Inilah saya, yang tidak tahu menahu tentang percintaan meskipun telah berulang kali mengalami haid serta berusia 17 tahun lebih, juga menutup mata pada tayangan dewasa atau pun filem porno yang kerap ditonton anak-anak lelaki.

“Kau merasa bahagia?” tanyanya kemudian.

“Tidak tahu.” Saya tidak tahu, apakah saya harus merasa berbahagia atau takut. Dan bagi saya tidak ada pilihan.

“Apa kau akan menolaknya kalau dia mengajakmu berkencan?”

“Kau gila, Fifi!” Pertanyaan itu datang begitu tiba-tiba. Seperti bunyi petir.

Ia meneguk sedikit dari gelasnya. Santai. “Rencana kedua laki-laki setelah dia berhasil dengan rencana pertama adalah berkencan!”

Rasa-rasanya Ocad tidak betul-betul merencanakan hendak mencium pipi saya. Tidakkah kami beradu pipi secara tak sengaja? Apakah itu berciuman?

“Lalu ia mengajak pergi dengan merayu kamu, hingga kamu tidur bersama-nya, di satu tempat sepi.”

Saya tersentak. Fifi menebak dengan begitu tepat. Saya menatapnya. “Ocad memang mengajak saya pergi. Ke Bandung, ke kampus ITB untuk mendaftar test TOEFL dan tidak hendak ke tempat sepi.”

Ia menaikan bahu dalam tatapnya pada saya. “Kau yakin Ocad hanya akan mengajakmu ke ITB? Bagaimana dengan hotel atau penginapan?”

“Ah, mana mungkin saya berani berbuat serendah itu.”

Ia tertawa. Agak berlebihan. “laki-laki, Ci...” ia terbatuk, “…punya berjuta cara untuk merayu, bila gagal, ia punya satu cara terakhir: memaksa! Kau siap?”

Saya terkesiap. “Apa yang harus saya lakukan?” Saya jadi takut.

“Jangan pergi dengannya! Gimana rasanya kesucianmu direngut lalu di-tinggalkan begitu saja.”

Saya terdiam sebab saya masih perawan.

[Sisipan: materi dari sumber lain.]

/-- Samples are numbered as they arrive (R272); a claimed one is resolved into its slot or a hole, and counted (R295, R297); host
data of a stream that the open site feeds is discarded (R274); a stop ends (R270, R271). -/
def Obligations.SampleCommandsComplete : Prop :=
  ∀ (s : State) (k : Nat), Canonical s → CountersBounded s → smWf ({} : IStream) s.intake.streams = true → k < 128 →
    (∀ (hdr : Nat) (data : List Byte),
      let x := s.istream k
      let raorn := Ic.raorn (s.intakeCfg k)
      data.length = fld hdr 31 0 → (s.strm raorn).hearsAt 4 x.waiting (leBytes 8 hdr ++ data) = true →
      (s.siteBound raorn = false → s.intakeState k = 1 → Completes (.sample k hdr data) s fun t =>
        (t.istream k).arrived = x.arrived + 1
        ∧ ((∀ n, s.batchOf k n = none) → x.claim ≤ x.arrived →
          (t.istream k).samples = x.samples ++ [⟨x.arrived, hdr, data, false, false⟩] ∧ t.mem = s.mem))
      ∧ (s.siteBound raorn = true → Completes (.sample k hdr data) s fun t =>
        t.intake = s.intake ∧ Rises s t 0x8037 0x0B data.length ∧ t.mem = s.mem))
    ∧ (∀ (n : Nat) (b : Batch) (f : Flight), s.batchOf k n = some b → s.flight b.flight = some f →
      (n ∉ (s.istream k).roiWait →
        (∀ st reason, s.verdict k n = some (.hole st reason) → Completes (.sampleResolved k n) s fun t =>
          Rises s t 0x8037 (outcomeCounter st) 1)
        ∧ (∀ reason count bs, s.verdict k n = some (.slot reason count bs) → Completes (.sampleResolved k n) s fun t =>
          Rises s t 0x8037 1 1)
        ∧ (∀ m, s.verdict k n = some (.picture m) → Ic.roiMode (s.intakeCfg b.stream) = 0 →
          Completes (.sampleResolved k n) s fun t => Rises s t 0x8037 1 1))
      ∧ (s.retaining = false → Ic.timeBudget (s.intakeCfg k) ≠ 0 → s.firstByteIn k n = true →
        Completes (.timeBudget k n) s fun t => Rises s t 0x8037 5 1)
      ∧ (∀ m, n ∈ (s.istream k).roiWait → s.verdict k n = some (.picture m) → NoErrors s → n ≠ 0 →
        (∀ ch, s.roiChoice (s.intakeCfg b.stream) n = some ch → Completes (.roiReread k n) s fun t => Rises s t 0x8037 1 1)
        ∧ (s.roiChoice (s.intakeCfg b.stream) n = none → Completes (.roiReread k n) s fun t =>
          n ∈ (t.istream k).roiWait ∧ t.intake.batches = s.intake.batches)))
    ∧ (s.intakeState k = 2 → Completes (.intakeStopComplete k) s fun t => t.intakeState k = 0)
    ∧ (s.intakeState k = 3 → Completes (.intakeStopComplete k) s fun t =>
        t.intakeState k = if s.enableReason k = 0 then 1 else 4)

Tetapi, apakah mungkin Ocad sang pemilik senyum tulus akan berbuat serendah itu pada saya? Saya jadi bingung mana yang harus saya percaya antara Fifi dan perasaan saya. Tetapi hati saya seperti menanti terisi sesuatu, entah apakah itu.

Pada kaca lemari tampak membayang sosok setengah badan saya. Ada gelas cawan berisi syrup merah yang belum saya minum dan bunga plastik warna ungu terletak bersisian di samping sebelah kirinya. . Yang tampak itu mengingatkan saya akan lukisan jaman renaisance. Mungkin Monalisa versi baru. Lihatlah, sekarang Monalisa mengenakan jilbab. Saya pandangi wajah saya yang kemudian membuat saya jadi memertanyakan diri: apakah raut wajah saya termasuk tipe penggoda? Lalu, haruskah saya mengenakan cadar?

O, ada dua jerawat di dahi dan pipi saya. Tetapi saya haus.